[Stored items from a collection]
==*==
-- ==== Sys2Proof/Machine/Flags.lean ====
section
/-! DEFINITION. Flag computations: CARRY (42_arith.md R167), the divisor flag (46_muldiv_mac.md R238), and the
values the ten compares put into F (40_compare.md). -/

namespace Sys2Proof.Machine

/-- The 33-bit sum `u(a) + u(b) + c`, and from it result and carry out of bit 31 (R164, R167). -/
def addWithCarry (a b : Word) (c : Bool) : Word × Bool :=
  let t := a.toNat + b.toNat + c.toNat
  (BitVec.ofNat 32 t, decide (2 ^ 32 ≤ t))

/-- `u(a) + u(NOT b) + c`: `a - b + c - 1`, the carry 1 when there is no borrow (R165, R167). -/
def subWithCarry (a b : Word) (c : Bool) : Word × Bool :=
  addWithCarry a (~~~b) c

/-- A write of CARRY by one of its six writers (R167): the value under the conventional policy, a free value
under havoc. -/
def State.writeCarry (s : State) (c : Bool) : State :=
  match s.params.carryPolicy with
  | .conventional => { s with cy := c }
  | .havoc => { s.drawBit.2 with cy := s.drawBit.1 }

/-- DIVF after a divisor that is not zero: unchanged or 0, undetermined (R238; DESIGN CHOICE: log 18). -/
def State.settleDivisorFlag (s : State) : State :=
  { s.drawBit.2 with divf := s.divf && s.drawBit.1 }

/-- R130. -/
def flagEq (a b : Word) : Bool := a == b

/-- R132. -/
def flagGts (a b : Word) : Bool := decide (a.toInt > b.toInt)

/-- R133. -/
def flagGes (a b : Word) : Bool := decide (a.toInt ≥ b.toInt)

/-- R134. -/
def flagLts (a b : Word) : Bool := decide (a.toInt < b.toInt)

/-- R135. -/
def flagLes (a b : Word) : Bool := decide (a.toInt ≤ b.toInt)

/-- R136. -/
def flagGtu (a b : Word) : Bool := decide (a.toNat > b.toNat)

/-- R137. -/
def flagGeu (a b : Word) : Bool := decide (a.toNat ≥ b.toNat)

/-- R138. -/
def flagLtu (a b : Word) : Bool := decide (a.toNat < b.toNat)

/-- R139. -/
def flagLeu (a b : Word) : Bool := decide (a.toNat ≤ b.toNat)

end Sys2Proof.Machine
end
==*==
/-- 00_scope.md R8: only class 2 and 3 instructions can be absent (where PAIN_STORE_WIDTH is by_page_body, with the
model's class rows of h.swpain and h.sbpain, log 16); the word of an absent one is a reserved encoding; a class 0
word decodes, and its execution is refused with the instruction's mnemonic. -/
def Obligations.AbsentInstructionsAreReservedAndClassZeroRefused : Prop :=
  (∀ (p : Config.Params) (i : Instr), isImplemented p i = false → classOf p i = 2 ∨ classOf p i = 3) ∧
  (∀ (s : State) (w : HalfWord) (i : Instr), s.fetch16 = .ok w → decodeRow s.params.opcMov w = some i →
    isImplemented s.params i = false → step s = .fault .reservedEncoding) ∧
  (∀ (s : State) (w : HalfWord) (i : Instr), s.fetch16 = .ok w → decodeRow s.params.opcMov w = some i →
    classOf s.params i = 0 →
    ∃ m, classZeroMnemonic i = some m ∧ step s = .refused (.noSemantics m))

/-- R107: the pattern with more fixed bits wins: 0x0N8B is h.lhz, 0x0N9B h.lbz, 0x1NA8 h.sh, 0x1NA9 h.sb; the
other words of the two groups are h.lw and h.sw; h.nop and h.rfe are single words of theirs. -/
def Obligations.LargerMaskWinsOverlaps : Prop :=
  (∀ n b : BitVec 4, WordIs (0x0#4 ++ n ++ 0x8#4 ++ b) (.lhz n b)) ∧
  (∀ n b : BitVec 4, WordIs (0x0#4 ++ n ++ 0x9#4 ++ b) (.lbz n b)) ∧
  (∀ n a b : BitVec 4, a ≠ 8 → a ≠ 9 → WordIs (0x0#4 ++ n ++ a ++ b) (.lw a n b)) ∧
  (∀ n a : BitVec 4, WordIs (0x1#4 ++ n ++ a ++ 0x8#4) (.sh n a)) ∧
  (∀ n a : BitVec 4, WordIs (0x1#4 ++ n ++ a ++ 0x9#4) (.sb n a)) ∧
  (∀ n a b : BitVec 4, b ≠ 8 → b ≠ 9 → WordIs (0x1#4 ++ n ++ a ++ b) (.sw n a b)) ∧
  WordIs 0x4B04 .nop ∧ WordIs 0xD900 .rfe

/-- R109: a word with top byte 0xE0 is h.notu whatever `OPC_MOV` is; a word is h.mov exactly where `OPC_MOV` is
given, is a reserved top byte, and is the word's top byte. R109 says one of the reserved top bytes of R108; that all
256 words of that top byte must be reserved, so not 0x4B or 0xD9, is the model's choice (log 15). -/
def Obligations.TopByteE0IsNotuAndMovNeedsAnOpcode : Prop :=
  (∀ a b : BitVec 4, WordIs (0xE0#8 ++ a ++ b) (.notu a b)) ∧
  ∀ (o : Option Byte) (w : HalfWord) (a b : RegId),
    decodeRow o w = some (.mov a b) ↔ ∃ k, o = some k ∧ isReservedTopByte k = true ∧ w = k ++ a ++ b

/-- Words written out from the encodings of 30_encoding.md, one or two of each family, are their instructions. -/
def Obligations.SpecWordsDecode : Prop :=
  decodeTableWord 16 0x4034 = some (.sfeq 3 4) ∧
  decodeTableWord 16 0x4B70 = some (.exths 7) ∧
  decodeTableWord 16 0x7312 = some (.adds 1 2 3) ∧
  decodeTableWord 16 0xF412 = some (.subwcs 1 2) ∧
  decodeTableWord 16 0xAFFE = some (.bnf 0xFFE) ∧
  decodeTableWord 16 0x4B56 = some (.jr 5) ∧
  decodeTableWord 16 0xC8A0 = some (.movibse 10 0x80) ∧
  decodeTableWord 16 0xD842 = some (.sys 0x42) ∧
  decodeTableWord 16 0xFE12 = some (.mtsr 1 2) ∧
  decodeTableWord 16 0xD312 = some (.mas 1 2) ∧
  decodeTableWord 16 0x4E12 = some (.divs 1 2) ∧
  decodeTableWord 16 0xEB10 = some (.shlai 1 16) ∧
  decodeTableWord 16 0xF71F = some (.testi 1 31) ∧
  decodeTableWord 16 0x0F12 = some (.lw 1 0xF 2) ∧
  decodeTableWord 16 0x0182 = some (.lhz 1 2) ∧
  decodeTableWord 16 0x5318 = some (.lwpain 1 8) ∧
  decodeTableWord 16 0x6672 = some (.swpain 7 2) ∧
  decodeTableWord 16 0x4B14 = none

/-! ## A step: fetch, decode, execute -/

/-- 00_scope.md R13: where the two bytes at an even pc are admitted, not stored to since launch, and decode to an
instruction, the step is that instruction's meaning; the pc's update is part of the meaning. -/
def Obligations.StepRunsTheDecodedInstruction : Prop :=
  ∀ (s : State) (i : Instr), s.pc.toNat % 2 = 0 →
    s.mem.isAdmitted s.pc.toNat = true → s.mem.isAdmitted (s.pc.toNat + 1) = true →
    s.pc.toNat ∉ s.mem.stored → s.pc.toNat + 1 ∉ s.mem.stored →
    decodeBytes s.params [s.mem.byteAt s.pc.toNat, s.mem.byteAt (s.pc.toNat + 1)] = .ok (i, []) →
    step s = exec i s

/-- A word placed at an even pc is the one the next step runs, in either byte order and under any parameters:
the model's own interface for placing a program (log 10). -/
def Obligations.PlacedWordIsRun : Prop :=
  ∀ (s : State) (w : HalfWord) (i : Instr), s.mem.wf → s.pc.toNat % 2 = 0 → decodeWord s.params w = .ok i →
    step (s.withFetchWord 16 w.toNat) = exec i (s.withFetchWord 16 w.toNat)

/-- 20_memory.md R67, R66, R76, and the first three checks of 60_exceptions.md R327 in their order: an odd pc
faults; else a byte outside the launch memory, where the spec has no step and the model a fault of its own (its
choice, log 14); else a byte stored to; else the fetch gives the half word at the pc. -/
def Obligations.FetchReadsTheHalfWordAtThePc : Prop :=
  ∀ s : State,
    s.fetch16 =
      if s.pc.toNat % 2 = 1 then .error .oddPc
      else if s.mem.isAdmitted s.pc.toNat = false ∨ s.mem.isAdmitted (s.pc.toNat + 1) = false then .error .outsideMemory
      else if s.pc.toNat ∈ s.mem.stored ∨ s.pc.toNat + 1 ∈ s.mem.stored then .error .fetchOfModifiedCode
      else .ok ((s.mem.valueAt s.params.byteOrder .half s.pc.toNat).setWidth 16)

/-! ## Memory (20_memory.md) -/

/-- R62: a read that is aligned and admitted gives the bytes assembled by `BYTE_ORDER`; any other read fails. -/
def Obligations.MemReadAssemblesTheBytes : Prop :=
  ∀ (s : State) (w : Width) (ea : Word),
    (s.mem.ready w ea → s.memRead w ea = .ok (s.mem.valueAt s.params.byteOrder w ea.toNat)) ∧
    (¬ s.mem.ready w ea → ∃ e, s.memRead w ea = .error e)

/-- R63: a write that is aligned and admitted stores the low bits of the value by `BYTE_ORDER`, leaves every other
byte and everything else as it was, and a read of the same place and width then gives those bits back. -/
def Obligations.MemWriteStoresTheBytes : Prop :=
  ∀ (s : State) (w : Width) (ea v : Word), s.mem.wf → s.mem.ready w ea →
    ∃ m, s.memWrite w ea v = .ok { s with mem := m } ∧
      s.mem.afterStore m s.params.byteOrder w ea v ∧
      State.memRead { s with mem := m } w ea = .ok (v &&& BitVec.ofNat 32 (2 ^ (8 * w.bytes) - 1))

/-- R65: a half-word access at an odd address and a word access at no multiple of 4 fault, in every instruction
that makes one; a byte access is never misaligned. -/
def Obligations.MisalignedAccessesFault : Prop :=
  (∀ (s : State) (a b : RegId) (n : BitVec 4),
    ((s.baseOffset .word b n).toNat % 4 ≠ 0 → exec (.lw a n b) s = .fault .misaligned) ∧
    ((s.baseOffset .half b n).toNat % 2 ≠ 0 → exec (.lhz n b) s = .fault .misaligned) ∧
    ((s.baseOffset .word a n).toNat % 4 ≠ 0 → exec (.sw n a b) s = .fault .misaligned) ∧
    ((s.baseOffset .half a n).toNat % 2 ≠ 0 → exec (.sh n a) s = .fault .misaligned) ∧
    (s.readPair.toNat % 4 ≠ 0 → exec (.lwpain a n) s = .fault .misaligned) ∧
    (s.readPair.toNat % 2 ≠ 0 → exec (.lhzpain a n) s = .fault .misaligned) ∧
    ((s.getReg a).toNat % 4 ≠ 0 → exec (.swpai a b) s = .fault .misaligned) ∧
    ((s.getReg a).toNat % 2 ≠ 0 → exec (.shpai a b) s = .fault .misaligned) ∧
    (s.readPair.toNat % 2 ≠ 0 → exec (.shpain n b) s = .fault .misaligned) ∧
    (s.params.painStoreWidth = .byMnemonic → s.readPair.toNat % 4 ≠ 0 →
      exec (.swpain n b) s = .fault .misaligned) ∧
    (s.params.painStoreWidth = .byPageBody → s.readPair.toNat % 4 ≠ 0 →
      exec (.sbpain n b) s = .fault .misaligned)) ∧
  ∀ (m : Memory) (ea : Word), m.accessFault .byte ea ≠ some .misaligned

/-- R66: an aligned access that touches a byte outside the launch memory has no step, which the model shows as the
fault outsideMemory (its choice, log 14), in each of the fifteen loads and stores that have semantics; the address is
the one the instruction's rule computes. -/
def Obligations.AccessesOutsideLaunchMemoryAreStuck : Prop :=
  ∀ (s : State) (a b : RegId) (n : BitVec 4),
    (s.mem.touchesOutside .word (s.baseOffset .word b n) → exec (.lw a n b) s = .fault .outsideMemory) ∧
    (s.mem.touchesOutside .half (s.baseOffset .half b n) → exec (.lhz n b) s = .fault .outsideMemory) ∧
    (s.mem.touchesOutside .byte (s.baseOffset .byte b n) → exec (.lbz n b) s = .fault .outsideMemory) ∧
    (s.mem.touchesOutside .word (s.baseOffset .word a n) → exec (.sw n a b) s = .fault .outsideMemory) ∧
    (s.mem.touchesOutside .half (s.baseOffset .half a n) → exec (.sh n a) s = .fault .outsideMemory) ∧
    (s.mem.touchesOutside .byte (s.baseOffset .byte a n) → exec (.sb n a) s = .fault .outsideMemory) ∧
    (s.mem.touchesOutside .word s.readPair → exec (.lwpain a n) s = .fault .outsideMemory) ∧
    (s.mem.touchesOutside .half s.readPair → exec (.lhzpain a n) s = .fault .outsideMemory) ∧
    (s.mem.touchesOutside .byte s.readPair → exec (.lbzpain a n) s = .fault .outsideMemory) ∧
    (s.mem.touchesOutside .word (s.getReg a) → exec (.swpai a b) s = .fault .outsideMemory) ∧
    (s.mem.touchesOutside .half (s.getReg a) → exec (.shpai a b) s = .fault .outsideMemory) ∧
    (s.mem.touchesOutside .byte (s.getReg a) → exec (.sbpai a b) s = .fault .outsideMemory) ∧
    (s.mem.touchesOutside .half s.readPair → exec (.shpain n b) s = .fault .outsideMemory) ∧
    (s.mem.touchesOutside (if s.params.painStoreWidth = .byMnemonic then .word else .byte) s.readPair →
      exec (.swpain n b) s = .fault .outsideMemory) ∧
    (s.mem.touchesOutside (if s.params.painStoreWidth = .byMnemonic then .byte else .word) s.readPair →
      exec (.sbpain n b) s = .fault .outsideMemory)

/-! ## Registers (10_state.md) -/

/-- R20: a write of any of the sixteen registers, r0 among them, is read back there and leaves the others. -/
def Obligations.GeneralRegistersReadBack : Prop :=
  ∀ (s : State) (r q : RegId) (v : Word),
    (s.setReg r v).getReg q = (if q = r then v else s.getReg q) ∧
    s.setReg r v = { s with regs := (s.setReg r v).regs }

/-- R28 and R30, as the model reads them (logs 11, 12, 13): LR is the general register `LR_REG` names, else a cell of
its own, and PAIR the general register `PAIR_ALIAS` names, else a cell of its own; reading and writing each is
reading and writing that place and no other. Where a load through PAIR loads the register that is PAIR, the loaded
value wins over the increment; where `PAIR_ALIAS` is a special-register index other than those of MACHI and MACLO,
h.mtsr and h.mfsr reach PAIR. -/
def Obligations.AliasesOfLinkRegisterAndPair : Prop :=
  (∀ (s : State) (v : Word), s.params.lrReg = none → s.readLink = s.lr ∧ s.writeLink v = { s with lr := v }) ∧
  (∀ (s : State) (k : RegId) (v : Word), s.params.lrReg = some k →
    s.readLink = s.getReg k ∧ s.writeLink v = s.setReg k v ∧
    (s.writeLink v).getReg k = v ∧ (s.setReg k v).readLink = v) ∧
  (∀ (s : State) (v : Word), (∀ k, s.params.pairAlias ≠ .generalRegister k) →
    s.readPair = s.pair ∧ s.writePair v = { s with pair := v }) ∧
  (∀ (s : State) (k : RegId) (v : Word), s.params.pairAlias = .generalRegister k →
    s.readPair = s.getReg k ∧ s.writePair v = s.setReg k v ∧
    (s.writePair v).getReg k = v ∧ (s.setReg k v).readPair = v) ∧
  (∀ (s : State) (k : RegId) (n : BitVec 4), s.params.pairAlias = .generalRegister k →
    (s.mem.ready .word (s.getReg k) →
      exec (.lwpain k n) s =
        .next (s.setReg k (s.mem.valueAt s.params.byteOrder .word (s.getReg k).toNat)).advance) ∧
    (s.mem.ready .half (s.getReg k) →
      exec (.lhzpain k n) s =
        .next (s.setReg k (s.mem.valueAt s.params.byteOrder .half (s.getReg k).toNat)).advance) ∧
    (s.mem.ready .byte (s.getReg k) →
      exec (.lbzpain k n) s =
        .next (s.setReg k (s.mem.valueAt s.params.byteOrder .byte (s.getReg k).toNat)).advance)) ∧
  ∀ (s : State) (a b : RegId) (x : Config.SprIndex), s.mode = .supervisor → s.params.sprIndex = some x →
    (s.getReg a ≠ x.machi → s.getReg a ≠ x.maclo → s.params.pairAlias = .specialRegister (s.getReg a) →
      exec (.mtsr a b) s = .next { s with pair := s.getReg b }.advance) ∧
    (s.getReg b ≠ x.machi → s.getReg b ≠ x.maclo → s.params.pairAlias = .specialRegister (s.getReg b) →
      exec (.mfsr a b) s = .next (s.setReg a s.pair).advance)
==*==
■ ACTIVITY:
An exact copy of the lines above, from the one containing "s.mem.wf → s.mem.ready w ea →" through the one containing "(s.readPair.toNat % 2 ≠ 0 → exec (.lhzpain", is the whole of the answer.

■ OUTPUT:
  ∀ (s : State) (w : Width) (ea v : Word), s.mem.wf → s.mem.ready w ea →
    ∃ m, s.memWrite w ea v = .ok { s with mem := m } ∧
      s.mem.afterStore m s.params.byteOrder w ea v ∧
      State.memRead { s with mem := m } w ea = .ok (v &&& BitVec.ofNat 32 (2 ^ (8 * w.bytes) - 1))

/-- R65: a half-word access at an odd address and a word access at no multiple of 4 fault, in every instruction
that makes one; a byte access is never misaligned. -/
def Obligations.MisalignedAccessesFault : Prop :=
  (∀ (s : State) (a b : RegId) (n : BitVec 4),
    ((s.baseOffset .word b n).toNat % 4 ≠ 0 → exec (.lw a n b) s = .fault .misaligned) ∧
    ((s.baseOffset .half b n).toNat % 2 ≠ 0 → exec (.lhz n b) s = .fault .misaligned) ∧
    ((s.baseOffset .word a n).toNat % 4 ≠ 0 → exec (.sw n a b) s = .fault .misaligned) ∧
    ((s.baseOffset .half a n).toNat % 2 ≠ 0 → exec (.sh n a) s = .fault .misaligned) ∧
    (s.readPair.toNat % 4 ≠ 0 → exec (.lwpain a n) s = .fault .misaligned) ∧
    (s.readPair.toNat % 2 ≠ 0 → exec (.lhzpain a n) s = .fault .misaligned) ∧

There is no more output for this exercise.